Obtain the raw function and return type for given arg types

If you wanted to retrieve the raw function that matches given runtime input types. Then with TypeDispatch you could use the __getitem__ method.

Before:

t_fc[int]
<function __main__.f_ni2(x: int)>

If you wanted to retrieve that raw function’s return type then you can use the .returns method.

Before:

t_fc.returns(5)

Plum’s Function does not provided the exact same functionality. But you can pass arguments to .resolve_method or ._resolve_method_with_cache method to find the matching raw function and it’s return type.

After:

raw_func, ret_type = t_pl.resolve_method((5,))
print(raw_func)
print(ret_type)
<function f_ni2>
typing.Any

or the cached version:

raw_func, ret_type = t_pl._resolve_method_with_cache((5,))
print(raw_func)
print(ret_type)
<function f_ni2>
typing.Any

Breaking Change: Ambiguous Type Matching

A key behavioral difference in Plum is how it handles ambiguous type matches:

  • Fastcore: Silently uses the last defined function when multiple matches exist
  • Plum: Raises an AmbiguousLookupError to prevent unexpected behavior

Example:

@typedispatch
def f2_fc(x:int|float): return x+2
@typedispatch
def f2_fc(x:int|str): return x*3

f2_fc(5)
15

While plum will raise an AmbiguousLookupError.

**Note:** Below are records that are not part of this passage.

/-- ETH_PORT_CONFIG (Tables 12.5 and 12.6). -/
def refuseEthPortConfig : Refuse := fun s c =>
  let p := u8 c.params 0
  let sel := u8 c.params 1
  let cfg := u32 c.params 4
  let mx := u16 c.params 8
  let pct := bitsOf cfg 14 8
  let chain := bitOf sel 4 && s.mode != .calibrate && s.mode != .maintenance
  firstRefusal [needLen 24 c,
    refuseIf chain .notInMode,
    refuseIf (decide (1 < p) || decide (31 < sel) || u16 c.params 2 != 0 || u16 c.params 10 != 0
      || (bitOf sel 0 && (decide (pct < 50) || decide (95 < pct))) || (bitOf sel 1 && (decide (mx < 64) || decide (9216 < mx)))
      || (bitOf sel 2 && bitsOf (u32 c.params 12) 11 0 == 4095) || (bitOf sel 4 && bitsOf (u32 c.params 20) 2 1 == 3)) .badParam,
    refuseIf (bitOf sel 1 && decide (mx < 512) && (maxFramePorts s p).any (videoLegOn s)) .busy,
    if bitOf sel 0 then
      (admissionCheck (if p = 0 then pct else (ethPort s 0).mediaPct) (if p = 1 then pct else (ethPort s 1).mediaPct)
        s.eth.rx s.eth.tx).map (fun n => (.capacity, beBytes 1 n ++ beBytes 3 0))
    else none]

/-- The preemption state that a change of PREEMPT leads to (R394). -/
def setPreempt (p : Nat) (on : Bool) (s : State) : State :=
  modEth p (fun x => if x.preempt = on then x else
    { x with preempt := on
             preemptState := if on && x.link = 2 then 1 else 0
             verifyTries := if on && x.link = 2 then 1 else 0, verifyAt := s.clock.clk }) s

/-- The value of ETH_PORT_CFG takes effect (Table 12.7). -/
def applyPortCfg (p v : Nat) (s : State) : State :=
  let s := setPreempt p (bitOf v 1) s
  let s := modEth p (fun x => { x with enable := bitOf v 0, pauseRx := bitOf v 2, pauseTx := bitOf v 3, mediaPct := bitsOf v 14 8
                                       dscpPtp := bitsOf v 21 16, dscpCtl := bitsOf v 29 24 }) s
  let s := if bitOf v 2 then s else endPause p s
  let s := if bitOf v 3 then s else stopPausing p s
  if bitOf v 0 then s else setLink p 0 3 s

/-- ETH_PORT_CONFIG applies the selected values; a port mode takes effect 10 ms after the reply (R386, R388, R389). -/
def effEthPortConfig : Effect := fun s c =>
  let p := u8 c.params 0
  let sel := u8 c.params 1
  let vl := u32 c.params 12
  let pol := u32 c.params 16
  let mode := u32 c.params 20
  let s := if bitOf sel 0 then applyPortCfg p (u32 c.params 4) s else s
  let s := if bitOf sel 1 then
      (maxFramePorts s p).foldl (fun s q => modEth q (fun x => { x with maxFrame := u16 c.params 8 }) s) s else s
  let s := if bitOf sel 2 then
      modEth p (fun x => { x with vid := bitsOf vl 11 0, pcpExp := bitsOf vl 14 12, pcpMedia := bitsOf vl 18 16 }) s else s
  let s := if bitOf sel 3 then modEth p (fun x => { x with txPol := bitsOf pol 7 0, rxPol := bitsOf pol 15 8 }) s else s
  let s := if bitOf sel 4 then
      onEth (fun e => { e with modeChange := some (bitOf mode 0, bitsOf mode 2 1, s.clock.clk + 10000000) }) s else s
  (s, some (.ok, []))
/-- ETH_PORT_CONFIG (R419). -/
def execEthPortConfig (t : Nat) (c : HostCmd) (s : State) : Host.Outcome State Fault Refusal :=
  .next (runCommand .ethPortConfig refuseEthPortConfig effEthPortConfig t c s)

/-- The port mode changes (R389): port B takes the frame size of port A in chain mode, the ring block starts BLOCKED, and
the PTP client leaves the ports that it no longer uses (R388, R391, R428).
Log 77 (DEDUCED, safe). -/
def applyEthMode (chain : Bool) (block : Nat) (s : State) : State :=
  let before := ringState s
  let s := onEth (fun e => { e with modeChange := none, ring := { isOpen := false, sentAt := s.clock.clk, heardAt := s.clock.clk } })
    (onAon (fun a => { a with ethChain := chain, ringBlock := block }) s)
  let s := if chain then modEth 1 (fun x => { x with maxFrame := (ethPort s 0).maxFrame }) s else s
  let s := if ringState s ≠ before && ringState s ≠ 0 then raise 2 7 0x7010 0 [pack8_16 block 1 0] s else s
  chooseMaster (onPtp (fun q => { q with masters := q.masters.filter (fun m => ptpPortUsed s m.port) }) s)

from plum import AmbiguousLookupError

@dispatch
def f2_pl(x:int|float): return x+2
@dispatch
def f2_pl(x:int|str): return x*3

try: f2_pl(5)
except AmbiguousLookupError: print("Caught expected AmbiguousLookupError")
Caught expected AmbiguousLookupError

Moving from fastcore to fasttransform

If you’re using Transform or Pipeline, follow these steps:

install fasttransform

  1. Install the new package:

    pip install fasttransform

Update imports

# Before
from fastcore.transform import Transform, Pipeline
# After
from fasttransform import Transform, Pipeline

Initializing Transform

In fasttransform, you can now define multiple encode/decode methods either through subclassing (like before) or directly:

# Before (subclassing required)
from fastcore.transform import Transform as FCTransform

class MyTransform(FCTransform):
    def encodes(self, x:int): return "enc int!"
    def encodes(self, x:str): return "enc str!"
    
    def decodes(self, x:int): return "dec int!"
    def decodes(self, x:str): return "dec str!"

fct = MyTransform()
fct
MyTransform:
encodes: (int,object) -> encodes
(str,object) -> encodes
decodes: (int,object) -> decodes
(str,object) -> decodes

While the old behavior is still supported, you can now also do the following:

# After (direct initialization possible)
from fasttransform import Transform

def my_transform(x:int): return "enc int!"
def my_transform2(x:str): return "enc str!"
def my_transform_dec(x:int): return "dec int!"
def my_transform_dec2(x:str): return "dec str!"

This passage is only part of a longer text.